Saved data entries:
|---|

-- ==== Sys2Proof/Certificates/Slice0/Obligations.lean ====
section
/-! DEFINITION. The statements about the block, for the provers. Each says which rules of spec/ or which entries of the assumption log it
rests on. -/

open Sys2Proof Sys2Proof.Machine

/-! ### Reset, package and bring-up -/

/-- Resets of the package and of its functions, by the pins and the link. It rests on the model's own choices of assumption log 15, 67. -/
def Obligations.ResetsBegin : Prop :=
  (∀ s : State, s.boot.cold = false → s.boot.perst = false →
    exec .perstNAssert s = .next (warmReset (setBoot { s.boot with perst := true } s)))
  ∧ (∀ s : State, s.boot.perst = true → exec .perstNDeassert s = .next (setBoot { s.boot with perst := false, perstAt := s.now } s))
  ∧ (∀ s : State, s.boot.cold = false → s.boot.perst = false →
    exec .hotReset s = .next (setBoot { (warmReset s).boot with perstAt := (warmReset s).now } (warmReset s)))
  ∧ (∀ s : State, s.boot.cold = false → exec (.coldResetAssert none) s = .next (coldHold none s))
  ∧ (∀ (k : Nat) (s : State), k < 8 → exec (.coldResetAssert (some k)) s = .next (railCold k s))
  ∧ (∀ (k mv : Nat) (s : State), k < 8 → 100 * mv > 110 * railNominal k → exec (.railOvervoltage k mv) s = .next (railCold k s))
  ∧ (∀ (fn : Nat) (s : State), 0 < fn → fn < 128 → fn ≤ numVfs s → exec (.flr fn) s = .next (flrOne fn s))
  ∧ (∀ s : State, exec (.flr 0) s = .next (setF hifP HIF_FUNCS_NUMVFS 0 (vfOff (flrOne 0 s))))
  ∧ (∀ s : State, flag hifP HIF_FUNCS_VFE s = true → exec .vfEnableClear s = .next (vfOff s))

/-- A rail that leaves its tolerance is kept in the OOT bits and raises its event; the loss of an RL clock takes its eight ports' locks.
PWR_WARN_N: while it is low no flash write but tally records starts. It rests on the model's own choices of assumption log 91. -/
def Obligations.TheBoardIsWatched : Prop :=
  (∀ (k mv : Nat) (s : State), k < 8 → 100 * mvDist mv (railNominal k) > railTol k * railNominal k → s.boot.railNow.contains k = false →
    s.boot.cold = false →
      exec (.railOot k mv) s = .next (raise glbP 22 (setF glbP ⟨0x0CC, k, k⟩ 1 (setBoot { s.boot with railNow := nsInsert s.boot.railNow k } s))))
  ∧ (∀ (k mv : Nat) (s : State), k < 8 → 100 * mvDist mv (railNominal k) ≤ railTol k * railNominal k →
      exec (.railOot k mv) s = .next (setBoot { s.boot with railNow := nsErase s.boot.railNow k } s))
  ∧ (∀ (c : Nat) (s : State), c < 2 → exec (.rlclkLoss c) s = .next ((List.range 8).foldl (fun t p => rlLoseLock (8 * c + p) t) s))
  ∧ (∀ s : State, s.boot.pwrWarn = false → s.boot.cold = false → s.thm.shut ≠ 1 →
    exec .pwrWarnFall s = .next (pwrWarnLog (setMgs { s.mgs with noFlash := true } (setBoot { s.boot with pwrWarn := true } s))))
  ∧ (∀ s : State, ∃ t, exec .pwrWarnRise s = .next t ∧ t.mgs = { s.mgs with noFlash := false }
      ∧ t.boot = { s.boot with pwrWarn := false } ∧ t = { s with mgs := t.mgs, boot := t.boot })

/-- The end of a cold reset samples the straps and keeps the cause of the reset. It rests on the model's own choices of assumption log 15. -/
def Obligations.ColdResetEndSamplesTheStraps : Prop :=
  ∀ (i2ca : Nat) (recov test : Bool) (s : State), s.boot.cold = true →
    ∃ t, exec (.coldResetEnd i2ca recov test) s = .next t ∧ t.boot.cold = false ∧ t.boot.railsBad = []
      ∧ getF glbP GLB_STRAP_I2CA t = i2ca % 4 ∧ getF glbP GLB_STRAP_RECOV t = b2n recov ∧ getF glbP GLB_STRAP_TEST t = b2n test
      ∧ (∀ k, s.boot.loss = some k → getF glbP GLB_PWR_LOSS_V t = 1 ∧ getF glbP GLB_PWR_LAST_LOSS t = k % 8)
      ∧ (∀ a, a ≠ glbP + GLB_STRAP_TEST.off → a ≠ glbP + GLB_PWR_LAST_LOSS.off → rdW a t = rdW a s)
      ∧ t.boot.passAt = s.now + 100000 ∧ t.boot.stageAt = s.now + 100000
      ∧ t = { s with regs := t.regs, boot := t.boot, now := s.now + 100000 }

/-- Every stage command that ends its stage at once: the command, its stage, and what it has done by the stage's end. It rests on the model's
own choices of assumption log 86, 88. -/
def Obligations.StageCommandsEndTheirStage : Prop :=
  ∀ (bad : List Nat) (holds march : List (Nat × Nat)) (s : State),
    ∀ c k u, (c, k, u) ∈ ([
      (.stagePower, 0, s), (.stageRom true, 1, s),
      (.stageChecker bad, 8, bad.foldl (fun t p => checkerFail p t) s), (.stageRodMap, 9, holdAbsent (mapRods s)),
      (.stageChanTrain bad holds, 10, (presentRods s).foldl (trainRod bad holds) s), (.stageSpadTest bad, 11, bad.foldl spadFail s),
      (.stageBeadTest march, 12, setBoot { s.boot with march := march } s),
      (.stageZero, 14, (presentRods s).foldl (fun t i => zeroFill i t) s),
      (.stagePcie, 18, { s with rrsDone := true }), (.stageJudge, 20, judge s)] : List (Instr × Nat × State)) →
    atStage k s = true → exec c s = .next (stageEnd k u) ∧ stage (stageEnd k u) = k + 1

/-- Stages whose end depends on what they find. It rests on the model's own choices of assumption log 86, 88. -/
def Obligations.StagesGoOnByTheirOutcome : Prop :=
  (∀ (sigA sigB : Bool) (s u : State) (k : Nat), atStage 2 s = true → bootSelect sigA sigB (flag glbP GLB_STRAP_RECOV s) s = (some k, u) →
    exec (.stageImage sigA sigB) s = .next (stageEnd 2
      (showImage k (u.mgs.trial == some k && u.mgs.trialRun) (setMgs { u.mgs with startAt := u.now } u))))
  ∧ (∀ (rs : List (Nat × Option Nat)) (ok : Bool) (s : State), atStage 4 s = true → shutdownOn (sensorRefresh rs ok s) = false →
      coolEnough (sensorRefresh rs ok s) = true → exec (.stageSense rs ok) s = .next (stageEnd 4 (sensorRefresh rs ok s)))
  ∧ (∀ s : State, atStage 5 s = true → exec .stageIslands s = .next (islandsGo s))
  ∧ (∀ (bad : List Nat) (s : State), atStage 7 s = true →
      let known := (List.range 1088).filter (fun p => s.mgs.defects.any (fun d => d.kind == 1 && d.loc == physPlace p))
      let s1 := setBoot { s.boot with physBad := known.foldl nsInsert s.boot.physBad } s
      exec (.stageRodTest bad) s = .next (stageEnd 7
        ((((List.range 64).filter (fun j => islFailed j s1)).flatMap physOfIsland ++ bad).foldl (fun t p => physFail p t) s1)))
  ∧ (∀ s : State, atStage 13 s = true →
      let s1 := (presentRods s).foldl (retireRod s.boot.march) s
      exec .stageRetire s = .next (stageEnd 13 (setBoot { s1.boot with march := [] } s1)))
  ∧ (∀ s : State, atStage 19 s = true →
      exec .stageRl s = .next (if fabricOn s then rlEnd ((List.range 16).foldl rlBring s)
        else stageEnd 19 (setBoot { s.boot with warmPorts := [] } s)))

|---|

Your objective:
Looking back over the data above, restate word for word the lines that begin at the line with "(coldHold none s))" and end at the line with "s.boot.cold = true →", inclusive.

Response:
  ∧ (∀ s : State, s.boot.cold = false → exec (.coldResetAssert none) s = .next (coldHold none s))
  ∧ (∀ (k : Nat) (s : State), k < 8 → exec (.coldResetAssert (some k)) s = .next (railCold k s))
  ∧ (∀ (k mv : Nat) (s : State), k < 8 → 100 * mv > 110 * railNominal k → exec (.railOvervoltage k mv) s = .next (railCold k s))
  ∧ (∀ (fn : Nat) (s : State), 0 < fn → fn < 128 → fn ≤ numVfs s → exec (.flr fn) s = .next (flrOne fn s))
  ∧ (∀ s : State, exec (.flr 0) s = .next (setF hifP HIF_FUNCS_NUMVFS 0 (vfOff (flrOne 0 s))))
  ∧ (∀ s : State, flag hifP HIF_FUNCS_VFE s = true → exec .vfEnableClear s = .next (vfOff s))

/-- A rail that leaves its tolerance is kept in the OOT bits and raises its event; the loss of an RL clock takes its eight ports' locks.
PWR_WARN_N: while it is low no flash write but tally records starts. It rests on the model's own choices of assumption log 91. -/
def Obligations.TheBoardIsWatched : Prop :=
  (∀ (k mv : Nat) (s : State), k < 8 → 100 * mvDist mv (railNominal k) > railTol k * railNominal k → s.boot.railNow.contains k = false →
    s.boot.cold = false →
      exec (.railOot k mv) s = .next (raise glbP 22 (setF glbP ⟨0x0CC, k, k⟩ 1 (setBoot { s.boot with railNow := nsInsert s.boot.railNow k } s))))
  ∧ (∀ (k mv : Nat) (s : State), k < 8 → 100 * mvDist mv (railNominal k) ≤ railTol k * railNominal k →
      exec (.railOot k mv) s = .next (setBoot { s.boot with railNow := nsErase s.boot.railNow k } s))
  ∧ (∀ (c : Nat) (s : State), c < 2 → exec (.rlclkLoss c) s = .next ((List.range 8).foldl (fun t p => rlLoseLock (8 * c + p) t) s))
  ∧ (∀ s : State, s.boot.pwrWarn = false → s.boot.cold = false → s.thm.shut ≠ 1 →
    exec .pwrWarnFall s = .next (pwrWarnLog (setMgs { s.mgs with noFlash := true } (setBoot { s.boot with pwrWarn := true } s))))
  ∧ (∀ s : State, ∃ t, exec .pwrWarnRise s = .next t ∧ t.mgs = { s.mgs with noFlash := false }
      ∧ t.boot = { s.boot with pwrWarn := false } ∧ t = { s with mgs := t.mgs, boot := t.boot })

/-- The end of a cold reset samples the straps and keeps the cause of the reset. It rests on the model's own choices of assumption log 15. -/
def Obligations.ColdResetEndSamplesTheStraps : Prop :=
  ∀ (i2ca : Nat) (recov test : Bool) (s : State), s.boot.cold = true →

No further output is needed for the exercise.